The cache: compute keys and values once
The fix is simple and is what every inference engine does: after computing the key and value vectors for a token, store them. When generating the next token, you only compute the new token's query, key, and value, append its key/value to the cache, and attend over the whole cache. Each new token now costs roughly constant work instead of redoing the whole prefix. That stored set of key and value vectors, for every token and every layer, is the KV cache.
This also explains a timing pattern you may have noticed: a streamed response often has a pause before the first token, then a steady flow. The pause is prefill — computing keys and values for the entire prompt in one big batched pass to populate the cache. After that comes decode — emitting tokens one at a time, each cheap because the cache is already warm.

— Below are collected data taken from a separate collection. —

-- ==== Sys2Proof/Laws/Exec.lean ====
section
/-! SUPPORT. What a command can do, said once for all commands: its result in a running block, HALTED in a halted one. -/

namespace Sys2Proof.Machine

variable (s : State)

/-- What a command does in a running block: the state it leaves, or the error its own rule names. -/
def commandResult : Instr → Except CmdError State
  | .nop => .ok s
  | .ldi sel imm => loadImmediate sel imm s
  | .ldhi sel imm => loadHigh sel imm s
  | .rd sel => readRegister sel s
  | .clrerr => .ok (onRegs (fun _ x => clearRecord x) s)
  | .rls step => .ok (onRegs (fun _ x => rateLimitSteer step x) s)
  | .rlv step => .ok (onRegs (fun _ x => rateLimitSpeed step x) s)
  | .lpfs coef => .ok (onRegs (filterSteer coef) s)
  | .lpfv coef => .ok (onRegs (filterSpeed coef) s)
  | .lpft coef => .ok (onRegs (filterTemp coef) s)
  | .shps => .ok (onRegs shapeSteer s)
  | .shpv => .ok (onRegs shapeSpeed s)
  | .shpt => .ok (onRegs shapeTemp s)
  | .blend => .ok (onRegs blendSpeed s)
  | .derate => .ok (onRegs (fun _ x => derateSpeed x) s)
  | .ebrake => if s.params.ebrakeEn then .ok (onRegs (fun _ x => brakeSpeed x) s) else .error .illegalOpcode
  | .mix => .ok (onRegs mixCommands s)
  | .out => .ok (onRegs assignOutputs s)
  | .sample => .ok (samplePorts s)
  | .safety => .ok (onRegs arbitrate s)
  | .slowdown => .ok (onRegs slowDown s)
  | .xition => .ok (onRegs transition s)
  | .inact => .ok (onRegs checkInactivity s)
  | .fbstrobe => .ok (onRegs strobeFeedback s)
  | .tick => if s.inRunPhase then .ok (runTick s) else .error .wrongPhase
  | .ponstep => if s.inRunPhase then .error .wrongPhase else .ok (runPonstep s)

/-- A running block executes every command: its effect, or its error recorded (R192). -/
theorem exec_running (h : s.regs.poweroff = 0#1) (i : Instr) : exec i s = finish i s (commandResult s i) := by
  have hu := unlessHalted_running s h
  cases i <;> first | rfl | exact stage_running s _ _ h | exact congrArg (finish _ s) (hu _)

/-- NOP and RD act also while halted (R200). -/
theorem exec_exempt {i : Instr} (h : i = .nop ∨ ∃ sel, i = .rd sel) : exec i s = finish i s (commandResult s i) := by
  rcases h with rfl | ⟨sel, rfl⟩ <;> rfl

/-- A halted block records HALTED for every other command (R190, R200). -/
theorem exec_halted (h : s.regs.poweroff = 1#1) {i : Instr} (h₁ : i ≠ .nop) (h₂ : ∀ sel, i ≠ .rd sel) :
    exec i s = .next (raiseError .halted (encode i) s) := by
  have hu := unlessHalted_halted s h
  cases i <;>
    first
    | exact absurd rfl h₁
    | exact absurd rfl (h₂ _)
    | exact stage_halted s _ _ h
    | exact congrArg (finish _ s) (hu _)

/-- All a command can do: have its effect, or record an error. -/
theorem exec_cases {i : Instr} {t : State} (h : exec i s = .next t) :
    commandResult s i = .ok t ∨ ∃ e, t = raiseError e (encode i) s := by
  have key : exec i s = finish i s (commandResult s i) → commandResult s i = .ok t ∨ ∃ e, t = raiseError e (encode i) s := by
    intro hf
    rcases finish_cases s (hf ▸ h) with hr | ⟨e, -, ht⟩
    · exact .inl hr
    · exact .inr ⟨e, ht⟩
  by_cases hn : i = .nop ∨ ∃ sel, i = .rd sel
  · exact key (exec_exempt s hn)
  · rcases poweroff_cases s with hp | hp
    · exact key (exec_running s hp i)
    · have hh := exec_halted s hp (fun e => hn (.inl e)) (fun sel e => hn (.inr ⟨sel, e⟩))
      exact .inr ⟨.halted, by simpa [hh] using h.symm⟩

end Sys2Proof.Machine
end

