/-- Settles O36: LPFV adds R104's increment, whose sign and size are those of the lemmas above. -/
theorem lowPassNeverOvershoots : Obligations.LowPassNeverOvershoots := by
  intro s t coef hrun h
  rw [exec_running s hrun] at h
  cases h
  intro target acc acc'
  have hnext : acc' = acc + (target - acc) * coef.toNat / 65536 := toInt_store_lowPassFilter _ _ _ _
  have h0 : (0 : Int) ≤ coef.toNat := Int.natCast_nonneg _
  have h1 : (coef.toNat : Int) < 65536 := by exact_mod_cast coef.isLt
  rw [hnext]
  refine ⟨fun hat => ?steady, fun hcoef => ?off, fun hbelow => ?below, fun hbelow hsmall => ?stall,
    fun habove => ?above, fun habove hcoef => ?moves⟩
  case steady => simp [hat]
  case off => simp [hcoef]
  case below =>
    obtain ⟨hge, hlt⟩ := increment_of_pos (sub_pos.2 hbelow) h0 h1
    omega
  case stall => rw [increment_stalls (sub_pos.2 hbelow) h0 hsmall, add_zero]
  case above =>
    obtain ⟨hge, hle⟩ := increment_of_neg (sub_neg.2 habove) h0 h1
    omega
  case moves =>
    have hpos : (0 : Int) < coef.toNat := by
      exact_mod_cast Nat.pos_of_ne_zero fun hz => hcoef (BitVec.eq_of_toNat_eq hz)
    have hneg := increment_neg (sub_neg.2 habove) hpos
    omega

/-! ### Shaping shift (R109 to R113) -/

/-- The floor of an accumulator fits the 32-bit register it is stored in (R109). -/
theorem toInt_store_shape (k : Nat) (acc : Word) : (store 32 (shape k acc.toInt)).toInt = acc.toInt / 2 ^ k := by
  obtain ⟨hge, hle⟩ := shape_bounds k acc
  rw [toInt_store32 hge hle, shape, asr_eq_ediv]

/-- Settles O37: the three shifts differ in their registers alone. -/
theorem shapingShiftsFloor : Obligations.ShapingShiftsFloor := fun s hrun =>
  ⟨⟨_, exec_running s hrun .shps, toInt_store_shape _ _, rfl⟩,
    ⟨_, exec_running s hrun .shpv, toInt_store_shape _ _, rfl⟩,
    ⟨_, exec_running s hrun .shpt, toInt_store_shape _ _, rfl⟩⟩

end Sys2Proof.Machine

/-! ## The shaping family: speed blend, derating and electric brake -/

namespace Sys2Proof.Machine

/-! ### Speed blend (41_shaping.md R120, R121) -/

/-- The Q15 ramp of R120 as a function of the magnitude alone. -/
def blendRamp (p : Params) (m : Nat) : Int :=
  (max p.blendLo (min p.blendHi m) - p.blendLo) * 32768 / (p.blendHi - p.blendLo)

theorem blendOf_eq_blendRamp (p : Params) (avg : Int) : blendOf p avg = blendRamp p avg.natAbs := blendOf_eq p avg

section
variable (p : Params)

theorem blendRamp_mono {m n : Nat} (h : m ≤ n) : blendRamp p m ≤ blendRamp p n := by
  have hrange := p.blend_range
  exact Int.ediv_le_ediv (by omega) (by omega)

/-- No threshold is negative, so the ramp has not begun at standstill. -/
theorem blendRamp_zero : blendRamp p 0 = 0 := by
  have hrange := p.blend_range
  have hclamp : max p.blendLo (min p.blendHi (0 : Nat)) = p.blendLo := by omega
  rw [blendRamp, hclamp, sub_self, zero_mul, Int.zero_ediv]

theorem blendRamp_of_ge {m : Nat} (h : p.blendHi ≤ m) : blendRamp p m = 32768 := by
  have hrange := p.blend_range
  have hclamp : max p.blendLo (min p.blendHi (m : Int)) = p.blendHi := by omega
  rw [blendRamp, hclamp, Int.mul_ediv_cancel_left _ (by omega)]

variable (x : Regs)

/-- The average of two 16-bit speeds fits 16 bits, so it reads back exactly. -/
theorem blendSpeed_speedAvg_toInt : (blendSpeed p x).speedAvg.toInt = averageSpeed x := by
  obtain ⟨hge, hle⟩ := averageSpeed_bounds x
  exact toInt_store16 hge hle

/-- Unsigned, so that the magnitude of -32768 fits too. -/
theorem blendSpeed_speedAvgAbs_toNat :
    (blendSpeed p x).speedAvgAbs.toNat = (blendSpeed p x).speedAvg.toInt.natAbs := by
  obtain ⟨hge, hle⟩ := averageSpeed_bounds x
  rw [blendSpeed_speedAvg_toInt, blendSpeed, absInt_eq_natAbs, toNat_store] <;> omega

theorem blendSpeed_speedBlend_toNat_eq_blendOf :
    ((blendSpeed p x).speedBlend.toNat : Int) = blendOf p (averageSpeed x) := by
  obtain ⟨hge, hle⟩ := blendOf_bounds p (averageSpeed x)
  rw [blendSpeed, toNat_store] <;> omega

/-- The blend BLEND stores is the ramp at the magnitude it stores. -/
theorem blendSpeed_speedBlend_toNat :
    ((blendSpeed p x).speedBlend.toNat : Int) = blendRamp p (blendSpeed p x).speedAvgAbs.toNat := by
  rw [blendSpeed_speedBlend_toNat_eq_blendOf, blendOf_eq_blendRamp, blendSpeed_speedAvgAbs_toNat,
    blendSpeed_speedAvg_toInt]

Why the cache is big — and grows
The cache stores a key and a value vector per token, per attention layer, per attention head. Multiply that out for a model with dozens of layers and a long context and the KV cache becomes large — often gigabytes, and it grows linearly with every token in the context. This is the real, physical reason long context costs more: not just more compute, but more high-bandwidth GPU memory held hostage for the whole request, which limits how many requests a GPU can serve at once.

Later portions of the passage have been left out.